■ **YOUR OBJECTIVE**: Pick out all lines with the word "frac" from the records that follow.

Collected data
◇ ◇ ◇ ◇ ◇ ◇ ◇

-- ==== Sys2Proof/Tests/Slice0.lean ====
section
/-! SUPPORT. The model's own tests: words written out from spec/30_encoding.md, one step on small states against the numbers of
spec/95_test_vectors.md, and for each statement with hypotheses a state and operands that meet them. -/

namespace Sys2Proof.Tests
open Sys2Proof.Machine

set_option Elab.async false

/-! ### Small states -/

/-- The coefficient registers of vector CAL-1. -/
def cal1 : CoeffSet Word :=
  { t1 := 0x00006B70, t2 := 0x00006743, t3 := 0xFFFFFC18, p1 := 0x00008E7D, p2 := 0xFFFFD643, p3 := 0x00000BD0
    p4 := 0x00000B27, p5 := 0x0000008C, p6 := 0xFFFFFFF9, p7 := 0x00003C8C, p8 := 0xFFFFC6F8, p9 := 0x00001770, h1 := 75
    h2 := 362, h3 := 0, h4 := 313, h5 := 50, h6 := 30 }

/-- The staging words of vector CAL-1. -/
def calraw1 : Vector Word 9 :=
  #v[0x67436B70, 0x8E7DFC18, 0x0BD0D643, 0x008C0B27, 0x3C8CFFF9, 0x1770C6F8, 0x016A4B00, 0x03291300, 0x0000001E]

/-- The state after power-on with an open gate and the coefficients of CAL-1. -/
def ready (p : Params) : State :=
  { State.powerOn p with
    dig := cal1
    status := { (State.powerOn p).status with calValid := true, hcz := p.hasH } }

/-- `ready` with the burst of vector U-1. -/
def burst (p : Params) : State := { ready p with raw0 := 0x7EC05A65, raw1 := 0x307500ED }

/-- `ready` with the raw counts of vector U-1. -/
def counts (p : Params) : State := { ready p with adcP := 415148, adcT := 519888, adcH := 30000 }

/-- `counts` with the temperature of vector P-1 computed. -/
def withT (p : Params) : State :=
  { counts p with
    temp := { fine := 128422, c100 := 2508, int := 25, frac := ⟨8, false⟩ }
    status := { (counts p).status with tv := true } }

/-- `withT` with the pressure of vector P-1 and the humidity of vector H-1. -/
def measured (p : Params) : State :=
  { withT p with
    press := { comp := 100656, int := 1006, frac := 56 }
    hum := { q10 := 56317, c100 := 5499, int := 54, frac := ⟨99, false⟩ }
    status := { (withT p).status with pv := true, hv := true } }

/-- A state with one access pending. -/
def asking (a : Access) (s : State) : State := { s with port := { s.port with pending := [a] } }

/-- What a test looks at, in the next state. -/
def see {α : Type} (o : Out) (f : State → α) : Option α :=
  match o with
  | .next t => some (f t)
  | _ => none

/-- A step gives a next state. -/
def goesOn (o : Out) : Bool := (see o (fun _ => ())).isSome

/-! ### Decoding: words written out from R81 and R82 -/

theorem test_decode_nop : decode .standard 0b00000000000000000000000000000000#32 = .ok .nop := by rfl
theorem test_decode_sreset : decode .standard 0b00000000000000000000000000000001#32 = .ok .sreset := by rfl
theorem test_decode_errClr : decode .standard 0b00000000000000000000000000000010#32 = .ok .errClr := by rfl
theorem test_decode_errSet : decode .standard 0b00000000000000000000001000000011#32 = .ok (.errSet 0b10) := by rfl
theorem test_decode_calLatch : decode .standard 0b00000000000000000000000000001000#32 = .ok .calLatch := by rfl
theorem test_decode_chkBusy : decode .standard 0b00000000000000000000000000010000#32 = .ok .chkBusy := by rfl
theorem test_decode_unpack : decode .standard 0b00000000000000000000000000010001#32 = .ok .unpack := by rfl
theorem test_decode_chkBounds : decode .standard 0b00000000000000000000000000010010#32 = .ok .chkBounds := by rfl
theorem test_decode_compT : decode .standard 0b00000000000000000000000000100000#32 = .ok .compT := by rfl
theorem test_decode_compP : decode .standard 0b00000000000000000000000000100001#32 = .ok .compP := by rfl
theorem test_decode_compH : decode .standard 0b00000000000000000000000000100010#32 = .ok .compH := by rfl
theorem test_decode_sealevel : decode .standard 0b00000000000000000000000000100011#32 = .ok .sealevel := by rfl
theorem test_decode_avgT : decode .standard 0b00000000000000000000000000110000#32 = .ok .avgT := by rfl
theorem test_decode_avgH : decode .standard 0b00000000000000000000000000110001#32 = .ok .avgH := by rfl
theorem test_decode_avgClr : decode .standard 0b00000000000000000000000000110010#32 = .ok .avgClr := by rfl
theorem test_decode_measure : decode .standard 0b00000000000000000000000001000000#32 = .ok .measure := by rfl

/-- The illegal words of section 2.2 of spec/95_test_vectors.md. -/
theorem test_decode_illegal :
    decode .standard 0x00010020 = .error .reservedBits ∧ decode .standard 0x80000040 = .error .reservedBits ∧
      decode .standard 0x00000120 = .error .badArgument ∧ decode .standard 0x00000403 = .error .badArgument ∧
      decode .standard 0x00000004 = .error .reservedOpcode ∧ decode .standard 0x000000FF = .error .reservedOpcode ∧
      decode .reduced 0x00000022 = .error .featureAbsent := ⟨rfl, rfl, rfl, rfl, rfl, rfl, rfl⟩

/-- The table word of an operand command. -/
theorem test_decodeTableWord : decodeTableWord 32 0x00000303 = some (.errSet 3) := by rfl

/-- The fetched word runs first after reset. -/
theorem test_withFetchWord : see (step (State.reset.withFetchWord 32 0x00000203)) (fun t => (t.err, t.port.pending)) = some (2, []) := by
  decide +kernel

/-! ### WellFormed: a command whose feature an engine lacks is ill-formed there, and is refused there (R86) -/

/-- The engine with no optional feature. -/
def bare : Params :=
  { hasH := false, busyCheck := false, avgTEn := false, avgHEn := false, sealevelEn := false }

theorem test_wellFormed_chkBusy : Instr.wellFormed bare .chkBusy = false := by rfl
theorem test_wellFormed_compH : Instr.wellFormed bare .compH = false := by rfl
theorem test_wellFormed_sealevel : Instr.wellFormed bare .sealevel = false := by rfl
theorem test_wellFormed_avgT : Instr.wellFormed bare .avgT = false := by rfl
theorem test_wellFormed_avgH : Instr.wellFormed bare .avgH = false := by rfl
theorem test_wellFormed_avgClr : Instr.wellFormed bare .avgClr = false := by rfl
theorem test_wellFormed_avgClr_one_channel : Instr.wellFormed { bare with avgTEn := true } .avgClr = true := by rfl
theorem test_illformed_refused : decode bare (encode .chkBusy) = .error .featureAbsent := by rfl

/-! ### One step of each command, at most two a command -/

/-- 47_control.md, R240's example. -/
theorem test_nop :
    see (exec .nop { ready .standard with status := { (ready .standard).status with result := .outOfRange, rearm := true } })
      (fun t => readReg t .status) = some 0x00000300 := by decide +kernel

/-- 47_control.md, R241's example. -/
theorem test_sreset : see (exec .sreset (measured .standard)) (fun t => (readReg t .status, readReg t .tC100)) = some (0, 0) := by
  decide +kernel

/-- Vector C-3. -/
theorem test_errClr :
    see (exec .errClr { ready .standard with err := 0b11 }) (fun t => (t.err, t.status.calValid)) = some (0, true) := by
  decide +kernel

/-- 47_control.md, R243's example. -/
theorem test_errSet : see (exec (.errSet 2) { ready .standard with err := 0b01 }) (fun t => t.err) = some 0b11 := by
  decide +kernel

/-- Vector CAL-1. -/
theorem test_calLatch :
    see (exec .calLatch { State.powerOn .standard with calraw := calraw1 }) (fun t => (t.dig, readReg t .status)) =
      some (cal1, 0x00000300) := by decide +kernel

/-- Vector CAL-3: a zero `dig_T2`. -/
theorem test_calLatch_zero :
    see (exec .calLatch { measured .standard with calraw := calraw1.set 0 0x00006B70 })
      (fun t => (t.dig, t.err, readReg t .status)) = some (cal1, 0b01, 0x000002E5) := by decide +kernel

/-- Vector BSY-1, busy. -/
theorem test_chkBusy_busy :
    see (exec .chkBusy { ready .standard with sensorStatus := 0x01 }) (fun t => t.status.result) = some .sensorBusy := by
  decide +kernel

/-- Vector BSY-1, not busy. -/
theorem test_chkBusy_ready :
    see (exec .chkBusy { ready .standard with sensorStatus := 0xF6 }) (fun t => t.status.result) = some .ok := by
  decide +kernel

◇ ◇ ◇ ◇ ◇ ◇ ◇

■ **ANSWER FOR THIS EXERCISE**:
    temp := { fine := 128422, c100 := 2508, int := 25, frac := ⟨8, false⟩ }
    press := { comp := 100656, int := 1006, frac := 56 }
    hum := { q10 := 56317, c100 := 5499, int := 54, frac := ⟨99, false⟩ }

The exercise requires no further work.